● What you should do
At the line that contains "abbrev longestInstr : Nat := 4", begin setting down every line word for word, and stop after the last line of the listing.

● The records
-- ==== Sys2Proof/Config.lean ====
section
/-! DEFINITION. The fixed constants of the machine (00_scope.md R5) and the parameters of a run (00_scope.md R6).
The spec leaves no value open (93_implementation_defined.md), so there is no free value here. -/

namespace Sys2Proof.Config

/-- `MOD`, the value modulus (00_scope.md R5). -/
abbrev modulus : Nat := 32768

/-- `NREG`, the number of general registers (00_scope.md R5). -/
abbrev registerCount : Nat := 8

/-- The largest `MEM_SIZE` and the longest image (00_scope.md R6, 70_reset_and_hazards.md R181). -/
abbrev maxMemSize : Nat := 32768

/-- The largest known opcode (00_scope.md R5, 30_encoding.md R52). -/
abbrev lastOpcode : Nat := 21

/-- The longest instruction, in words (30_encoding.md R50). -/
abbrev longestInstr : Nat := 4

/-- The parameters of a run (00_scope.md R6), chosen by the platform before the first step and fixed from then on
(log 2, log 3). -/
structure Params where
  /-- `MEM_SIZE`, the number of memory words. -/
  memSize : Nat
  /-- `STACK_DEPTH`, the most words the stack can hold; `none` is `unbounded`. -/
  stackDepth : Option Nat
deriving DecidableEq, Repr

end Sys2Proof.Config
end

● Expected answer
abbrev longestInstr : Nat := 4

/-- The parameters of a run (00_scope.md R6), chosen by the platform before the first step and fixed from then on
(log 2, log 3). -/
structure Params where
  /-- `MEM_SIZE`, the number of memory words. -/
  memSize : Nat
  /-- `STACK_DEPTH`, the most words the stack can hold; `none` is `unbounded`. -/
  stackDepth : Option Nat
deriving DecidableEq, Repr

end Sys2Proof.Config
end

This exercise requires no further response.